▶ [EXTRACTED ENTRIES]
-- ==== Sys2Proof/Machine/Core.lean ====
section
/-! DEFINITION. The machine as the host takes it. -/

def Sys2Proof.core : Host.Core :=
  { State := Sys2Proof.Machine.State, Fault := Sys2Proof.Machine.Fault, Refusal := Sys2Proof.Machine.Refusal,
    step := Sys2Proof.Machine.step, reset := Sys2Proof.Machine.State.reset }
end

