-- ==== Sys2Proof/WellFormed.lean ====
section
/-! DEFINITION. Which commands say what they claim to say. A command that is not well formed still has its meaning: the
part takes whatever bytes a master sends. -/

namespace Sys2Proof

open Machine

/-- A body that a frame can carry (R167). -/
def bodyFits (body : List Byte) : Bool := decide (body.length ≤ maxBody)

/-- Whether a port takes a request kind (R4). -/
def sentOn (port : PortId) (kind : Nat) : Bool := takenOn port kind

/-- Whether a READ POSITION has the body its port requires (R168). -/
def positionBodyFits (port : PortId) (position : Option Byte) : Bool :=
  match port, position with
  | .dispenser _, none => true
  | .supervisor, some _ => true
  | _, _ => false

/-- Whether a frame is one that the screening answers (R3). -/
def screened (port : PortId) (kind : Byte) (body : List Byte) : Bool :=
  (screen port kind.toNat body.length).isSome

/-- Whether a command is well formed: a request that may be sent on more than one port is on one of its ports, a LOAD
TABLE carries the 32 bytes of an entry, a LINK_SCREEN_ANSWER is of a frame that the screening answers and a
REPEATED_REQUEST of one that it lets pass. -/
def Instr.wellFormed : Instr → Bool
  | .linkScreenAnswer port _ kind body => bodyFits body && screened port kind body
  | .repeatedRequest port _ kind body => bodyFits body && !screened port kind body
  | .readPosition port _ position => positionBodyFits port position
  | .emergencyStop port _ => sentOn port 0x24
  | .readBanks port _ => sentOn port 0x25
  | .readRecord port _ _ _ => sentOn port 0x32
  | .loadTable _ _ _ entry => decide (entry.length = 32)
  | _ => true

end Sys2Proof
end

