/-! ### Proofs of banks -/

/-- A bank is the one that a forced proof examination takes (R78): the longest overdue, the lowest-numbered on a tie, with
no other designated, FREE, and the data FRESH. -/
def State.TakesForced (s : State) (b : BankId) : Prop :=
  s.site.mode ≠ .unconfigured ∧ s.bm.freshness = .fresh ∧ s.bm.designation = none ∧ (s.bank b).holder = .free
    ∧ s.isOverdue b = true
    ∧ ∀ c, s.isOverdue c = true →
        (s.proofAge c).getD 0 < (s.proofAge b).getD 0 ∨ (s.proofAge c).getD 0 = (s.proofAge b).getD 0 ∧ b ≤ c

/-- An opportunistic proof examination begins a proof on a bank (R79): FREE, not in the refill list, UNPROVEN or PROVEN
more than half a proof period ago, and the data FRESH. -/
def State.TakesOpportunistic (s : State) (b : BankId) : Prop :=
  s.site.mode ≠ .unconfigured ∧ s.bm.freshness = .fresh ∧ (s.bank b).holder = .free ∧ b ∉ s.bm.refillList
    ∧ ((s.bank b).proofState = .unproven
      ∨ (s.bank b).proofState = .proven ∧ s.config.param 15 / 2 < (s.proofAge b).getD 0)

/-- A bank record on which a proof of a kind begins (R78, R79). -/
def State.provingBank (s : State) (b : BankId) (kind : ProofKind) : Bank :=
  { s.bank b with
    proofState := .proving
    proof := some
      { kind := kind
        massAtStart := (s.bank b).mass.getD 0
        before := (s.bank b).proofState
        timer := s.config.param 14 } }

/-- A bank record held for a forced proof: an opportunistic proof in progress becomes forced with its start and its timer
kept, and on any other bank a proof begins (R78). -/
def State.forcedBank (s : State) (b : BankId) : Bank :=
  if (s.bank b).proofState = .proving then
    { s.bank b with holder := .proof, proof := (s.bank b).proof.map fun f => { f with kind := .forced } }
  else { s.provingBank b .forced with holder := .proof }

/-- The proof examinations, from a first state to a second: the forced one, then the opportunistic ones of the banks of a
list (R69, R78, R79). -/
structure Examined (v u : State) (l : List BankId) : Prop where
  forced : ∀ b, v.TakesForced b → u.bank b = v.forcedBank b ∧ u.bm.designation = some b
  opportunistic : ∀ b, ¬v.TakesForced b → b ∈ l → v.TakesOpportunistic b → u.bank b = v.provingBank b .opportunistic
  others : ∀ b, ¬v.TakesForced b → ¬(b ∈ l ∧ v.TakesOpportunistic b) → u.bank b = v.bank b
  designation : (∀ b, ¬v.TakesForced b) → u.bm.designation = v.bm.designation
  rest : { u with bm := v.bm } = v
  manager : { u.bm with banks := v.bm.banks, designation := v.bm.designation } = v.bm

/-- What a change of site time leaves (R33, R77, R78): outside UNCONFIGURED every overdue flag is set as the overdue test
has it at the new time, PROOF OVERDUE is posted for each bank newly overdue, in increasing number, and the bank that the
forced proof examination takes is held for its proof. -/
structure TimeTested (s u : State) : Prop where
  unconfigured : s.site.mode = .unconfigured → u.bm = s.bm ∧ u.outbox = s.outbox
  notices : s.site.mode ≠ .unconfigured → u.outbox = s.outbox
    ++ (fourIds.filter fun b => ({ s with site := u.site }).isOverdue b && !(s.bank b).overdue).map fun b =>
        .proofOverdue b (if (s.bank b).baseIsProven then (s.bank b).provenAt else none)
  taken : s.site.mode ≠ .unconfigured → ∀ b, ({ s with site := u.site }).TakesForced b →
    u.bank b = { s.forcedBank b with overdue := true } ∧ u.bm.designation = some b
  flags : s.site.mode ≠ .unconfigured → ∀ b, ¬({ s with site := u.site }).TakesForced b →
    u.bank b = { s.bank b with overdue := ({ s with site := u.site }).isOverdue b }
  designation : (∀ b, ¬({ s with site := u.site }).TakesForced b) → u.bm.designation = s.bm.designation
  manager : { u.bm with banks := s.bm.banks, designation := s.bm.designation } = s.bm
  rest : u.pending = s.pending ∧ u.choices = s.choices ∧ u.ports = s.ports ∧ u.cbu = s.cbu ∧ u.monitors = s.monitors
    ∧ u.sessions = s.sessions ∧ u.sales = s.sales

/-! ### Claiming a bank -/

/-- A bank serves a position's session while the data are FRESH (R57): it is not SUSPECT, and its pressure is at least the
nozzle pressure and the switch margin. -/
def State.Serves (s : State) (p : PosId) (b : BankId) : Prop :=
  (s.bank b).proofState ≠ .suspect ∧ s.nozzlePressure p + (s.profileOf p).switchMargin ≤ (s.bank b).pressure.getD 0

/-- The candidates of a session's selection, in list order (R124). -/
def Session.selectable (x : Session) : List BankId :=
  match x.cascadePos with
  | none => x.cascade
  | some i => x.cascade.drop (if x.kind = some .switch then i + 1 else i)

▶ [ACTIVITY] Starting at the line above that contains "REPEATED_REQUEST of one that it lets pass. -/", write out each line exactly until the line that contains "s.isOverdue c = true →" has been written, and stop there.

▶ [PROBLEM SOLUTION]
REPEATED_REQUEST of one that it lets pass. -/
def Instr.wellFormed : Instr → Bool
  | .linkScreenAnswer port _ kind body => bodyFits body && screened port kind body
  | .repeatedRequest port _ kind body => bodyFits body && !screened port kind body
  | .readPosition port _ position => positionBodyFits port position
  | .emergencyStop port _ => sentOn port 0x24
  | .readBanks port _ => sentOn port 0x25
  | .readRecord port _ _ _ => sentOn port 0x32
  | .loadTable _ _ _ entry => decide (entry.length = 32)
  | _ => true

end Sys2Proof
end

/-! ### Proofs of banks -/

/-- A bank is the one that a forced proof examination takes (R78): the longest overdue, the lowest-numbered on a tie, with
no other designated, FREE, and the data FRESH. -/
def State.TakesForced (s : State) (b : BankId) : Prop :=
  s.site.mode ≠ .unconfigured ∧ s.bm.freshness = .fresh ∧ s.bm.designation = none ∧ (s.bank b).holder = .free
    ∧ s.isOverdue b = true
    ∧ ∀ c, s.isOverdue c = true →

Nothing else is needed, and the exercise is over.